Machine Learning Development
Domain Constraints
| Domain Rule |
Design Constraint |
Rust Implication |
| Large data |
Efficient memory |
Zero-copy, streaming |
| GPU acceleration |
CUDA/Metal support |
candle, tch-rs |
| Model portability |
Standard formats |
ONNX |
| Batch processing |
Throughput over latency |
Batched inference |
| Numerical precision |
Float handling |
ndarray, careful f32/f64 |
| Reproducibility |
Deterministic |
Seeded random, versioning |
Critical Rules
- Avoid copying large tensors — memory bandwidth is the bottleneck. Use references, views, in-place ops.
- Batch operations for GPU efficiency — GPU has overhead per kernel launch, batch to amortize.
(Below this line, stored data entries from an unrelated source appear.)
-- ==== Sys2Proof/Laws/PerInstr.lean ====
section
/-! SUPPORT. Statements made per instruction.  EncodesInRow: the word the encoder writes for an instruction matches that
instruction's row of the opcode map (30_encoding.md R88). -/

namespace Sys2Proof.Laws.EncodesInRow

/-- What is stated of an instruction: its encoded word has the fixed bits of its row. -/
def Statement (i : Instr) : Prop := i.rowMatches (encodeWord i)

theorem and_ones4 (c : Nibble) : c &&& 15#4 = c := by
  rw [show (15#4 : Nibble) = BitVec.allOnes 4 from rfl, BitVec.and_allOnes]

theorem and_ones8 (k : Byte) : k &&& 255#8 = k := by
  rw [show (255#8 : Byte) = BitVec.allOnes 8 from rfl, BitVec.and_allOnes]

/-! ## What the masks of the map keep of a word -/

theorem keepC_NNN (c : Nibble) (nnn : Addr12) : asmNNN c nnn &&& 0xF000#16 = asmNNN c 0 := by
  rw [show (0xF000#16 : Word) = asmNNN 0xF 0 from rfl, and_asmNNN]
  simp [and_ones4]

theorem keepC_XKK (c x : Nibble) (kk : Byte) : asmXKK c x kk &&& 0xF000#16 = asmXKK c 0 0 := by
  rw [show (0xF000#16 : Word) = asmXKK 0xF 0 0 from rfl, and_asmXKK]
  simp [and_ones4]

theorem keepC_XYN (c x y n : Nibble) : asmXYN c x y n &&& 0xF000#16 = asmXYN c 0 0 0 := by
  rw [show (0xF000#16 : Word) = asmXYN 0xF 0 0 0 from rfl, and_asmXYN]
  simp [and_ones4]

theorem keepCN (c x y n : Nibble) : asmXYN c x y n &&& 0xF00F#16 = asmXYN c 0 0 n := by
  rw [show (0xF00F#16 : Word) = asmXYN 0xF 0 0 0xF from rfl, and_asmXYN]
  simp [and_ones4]

theorem keepYN (c x y n : Nibble) : asmXYN c x y n &&& 0xF0F0#16 = asmXYN c 0 y 0 := by
  rw [show (0xF0F0#16 : Word) = asmXYN 0xF 0 0xF 0 from rfl, and_asmXYN]
  simp [and_ones4]

theorem keepCKK (c x : Nibble) (kk : Byte) : asmXKK c x kk &&& 0xF0FF#16 = asmXKK c 0 kk := by
  rw [show (0xF0FF#16 : Word) = asmXKK 0xF 0 0xFF from rfl, and_asmXKK]
  simp [and_ones4, and_ones8]

/-! ## One lemma per constructor -/

theorem cls : Statement .cls := rfl
theorem ret : Statement .ret := rfl
theorem high : Statement .high := rfl
theorem low : Statement .low := rfl
theorem scr : Statement .scr := rfl
theorem scl : Statement .scl := rfl
theorem scd (n : Nibble) : Statement (.scd n) := keepYN _ _ _ _
theorem sys (nnn : Addr12) : Statement (.sys nnn) := keepC_NNN _ _
theorem jmp (nnn : Addr12) : Statement (.jmp nnn) := keepC_NNN _ _
theorem call (nnn : Addr12) : Statement (.call nnn) := keepC_NNN _ _
theorem sei (x : Nibble) (kk : Byte) : Statement (.sei x kk) := keepC_XKK _ _ _
theorem snei (x : Nibble) (kk : Byte) : Statement (.snei x kk) := keepC_XKK _ _ _
theorem ser (x y : Nibble) : Statement (.ser x y) := keepCN _ _ _ _
theorem ldVK (x : Nibble) (kk : Byte) : Statement (.ldVK x kk) := keepC_XKK _ _ _
theorem addVK (x : Nibble) (kk : Byte) : Statement (.addVK x kk) := keepC_XKK _ _ _
theorem ldVV (x y : Nibble) : Statement (.ldVV x y) := keepCN _ _ _ _
theorem orVV (x y : Nibble) : Statement (.orVV x y) := keepCN _ _ _ _
theorem andVV (x y : Nibble) : Statement (.andVV x y) := keepCN _ _ _ _
theorem xorVV (x y : Nibble) : Statement (.xorVV x y) := keepCN _ _ _ _
theorem addVV (x y : Nibble) : Statement (.addVV x y) := keepCN _ _ _ _
theorem sub (x y : Nibble) : Statement (.sub x y) := keepCN _ _ _ _
theorem shr (x y : Nibble) : Statement (.shr x y) := keepCN _ _ _ _
theorem subn (x y : Nibble) : Statement (.subn x y) := keepCN _ _ _ _
theorem shl (x y : Nibble) : Statement (.shl x y) := keepCN _ _ _ _
theorem sner (x y : Nibble) : Statement (.sner x y) := keepCN _ _ _ _
theorem ldIA (nnn : Addr12) : Statement (.ldIA nnn) := keepC_NNN _ _
theorem jmpOff (nnn : Addr12) : Statement (.jmpOff nnn) := keepC_NNN _ _
theorem rnd (x : Nibble) (kk : Byte) : Statement (.rnd x kk) := keepC_XKK _ _ _
theorem drw (x y n : Nibble) : Statement (.drw x y n) := keepC_XYN _ _ _ _
theorem skp (x : Nibble) : Statement (.skp x) := keepCKK _ _ _
theorem sknp (x : Nibble) : Statement (.sknp x) := keepCKK _ _ _
theorem ldVDT (x : Nibble) : Statement (.ldVDT x) := keepCKK _ _ _
theorem ldVKey (x : Nibble) : Statement (.ldVKey x) := keepCKK _ _ _
theorem ldDTV (x : Nibble) : Statement (.ldDTV x) := keepCKK _ _ _
theorem ldSTV (x : Nibble) : Statement (.ldSTV x) := keepCKK _ _ _
theorem addIV (x : Nibble) : Statement (.addIV x) := keepCKK _ _ _
theorem ldFV (x : Nibble) : Statement (.ldFV x) := keepCKK _ _ _
theorem ldBV (x : Nibble) : Statement (.ldBV x) := keepCKK _ _ _
theorem ldMV (x : Nibble) : Statement (.ldMV x) := keepCKK _ _ _
theorem ldVM (x : Nibble) : Statement (.ldVM x) := keepCKK _ _ _

end Sys2Proof.Laws.EncodesInRow
end

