/-- Settles O4: each scroll is one move of the grid, whose cells the framebuffer's laws give. -/
theorem scrollsMoveCells : Obligations.ScrollsMoveCells := by
  intro s
  refine ⟨⟨_, rfl, rfl, fun r c _ hc => ?_⟩, ⟨_, rfl, rfl, fun r c _ _ => ?_⟩,
    fun n => ⟨_, rfl, rfl, fun r c hr _ => ?_⟩⟩
  · rw [State.setPhys_phys, s.scrolled_eq scrollRight_zero, Grid.pixel_scrollRight _ _ _ hc]
    exact Bool.if_false_right _ _
  · rw [State.setPhys_phys, s.scrolled_eq scrollLeft_zero, Grid.pixel_scrollLeft]
    exact Bool.if_false_right _ _
  · rw [State.setPhys_phys, s.scrolled_eq scrollDown_zero, Grid.pixel_scrollDown _ _ hr]
    exact Bool.if_false_right _ _

/-! ## RET, CALL and JMP_OFF (R95, R105, R111) -/

theorem exec_ret_of_cons {s : State} {a : Word} {rest : List Word} (top : s.stack = a :: rest) :
    exec .ret s = .next ((s.setStack rest).setPc a) := by
  rw [exec, execRet, top]

theorem exec_ret_of_nil {s : State} (empty : s.stack = []) : exec .ret s = .next s := by
  rw [exec, execRet, empty]

/-- Settles O3, by whether the stack is empty. -/
theorem retPopsOrDoesNothing : Obligations.RetPopsOrDoesNothing :=
  fun _ => ⟨fun _ _ top => exec_ret_of_cons top, fun empty => exec_ret_of_nil empty⟩

theorem State.pushing_of_room {s : State} (room : ∀ bound, s.par.stackLimit = some bound → s.stack.length < bound)
    (done : State) : s.pushing done = done := by
  rcases s.pushing_cases done with ⟨pushed, -⟩ | ⟨bound, limit, full, -⟩
  · exact pushed
  · exact absurd (room bound limit) (not_lt.mpr full)

theorem State.pushing_of_full {s : State} {bound : Nat} (limit : s.par.stackLimit = some bound)
    (full : bound ≤ s.stack.length) (done : State) : s.pushing done = faulted s .stackLimit bound := by
  rcases s.pushing_cases done with ⟨-, room⟩ | ⟨b, limit', -, faults⟩
  · exact absurd full (not_le.mpr (room bound limit))
  · obtain rfl : bound = b := Option.some.inj (limit.symm.trans limit')
    exact faults

/-- Settles O7, by whether the bounded push has room. -/
theorem callPushesAndJumps : Obligations.CallPushesAndJumps := by
  refine fun s nnn => ⟨fun room => ?_, fun bound limit full => ?_⟩
  · rw [exec, execCall, State.pushing_of_room room, addrOf_eq_ofNat]
    rfl
  · rw [exec, execCall, State.pushing_of_full limit full]

theorem addrTopNibble_eq_ofNat (nnn : Addr12) : addrTopNibble nnn = BitVec.ofNat 4 (nnn.toNat / 256) := by
  apply BitVec.eq_of_toNat_eq
  rw [addrTopNibble, BitVec.extractLsb'_toNat, Nat.shiftRight_eq_div_pow, BitVec.toNat_ofNat]

/-- The target of JMP_OFF is the exact sum: neither operand comes near 2^15. -/
theorem toNat_jumpTarget (nnn : Addr12) (b : Byte) : (addrOf nnn + b.setWidth 16).toNat = nnn.toNat + b.toNat := by
  rw [BitVec.toNat_add, addrOf, BitVec.toNat_setWidth, BitVec.toNat_setWidth]
  have := nnn.isLt
  have := b.isLt
  omega

/-- Settles O9: the offset is the register JUMPING chooses. -/
theorem jmpOffAddsChosenRegister : Obligations.JmpOffAddsChosenRegister := by
  refine fun s nnn => ⟨_, rfl, rfl, fun jumping => ?_, fun fixed => ?_⟩
  · rw [State.setPc_pc, toNat_jumpTarget, State.jumpOffset, jumping, addrTopNibble_eq_ofNat]
    rfl
  · rw [State.setPc_pc, toNat_jumpTarget, State.jumpOffset, fixed]
    rfl

end Sys2Proof.Machine
end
- Use standard model formats — train in Python, deploy in Rust via ONNX.
Use Case to Framework
| Use Case |
Recommended |
Why |
| Inference only |
tract (ONNX) |
Lightweight, portable |
| Training + inference |
candle, burn |
Pure Rust, GPU |
| PyTorch models |
tch-rs |
Direct bindings |
| Data pipelines |
polars |
Fast, lazy eval |
Key Crates
| Purpose |
Crate |
| Tensors |
ndarray |
| ONNX inference |
tract |
| ML framework |
candle, burn |
| PyTorch bindings |
tch-rs |
| Data processing |
polars |
| Embeddings |
fastembed |
Inference Server Pattern
use std::sync::OnceLock;
use tract_onnx::prelude::*;
static MODEL: OnceLock<SimplePlan<TypedFact, Box<dyn TypedOp>, Graph<TypedFact, Box<dyn TypedOp>>>> = OnceLock::new();
fn get_model() -> &'static SimplePlan<...> {
MODEL.get_or_init(|| {
tract_onnx::onnx()
.model_for_path("model.onnx")
.unwrap()
.into_optimized()
.unwrap()
.into_runnable()
.unwrap()
})
}
async fn predict(input: Vec<f32>) -> anyhow::Result<Vec<f32>> {
let model = get_model();
let input = tract_ndarray::arr1(&input).into_shape((1, input.len()))?;
let result = model.run(tvec!(input.into()))?;
Ok(result[0].to_array_view::<f32>()?.iter().copied().collect())
}
Batched Inference Pattern
async fn batch_predict(inputs: Vec<Vec<f32>>, batch_size: usize) -> Vec<Vec<f32>> {
let mut results = Vec::with_capacity(inputs.len());
for batch in inputs.chunks(batch_size) {
let batch_tensor = stack_inputs(batch);
let batch_output = model.run(batch_tensor).await;
results.extend(unstack_outputs(batch_output));
}
results
}
Common Mistakes
| Mistake |
Domain Violation |
Fix |
| Clone tensors |
Memory waste |
Use views |
| Single inference |
GPU underutilized |
Batch processing |
| Load model per request |
Slow |
Singleton pattern |
| Sync data loading |
GPU idle |
Async pipeline |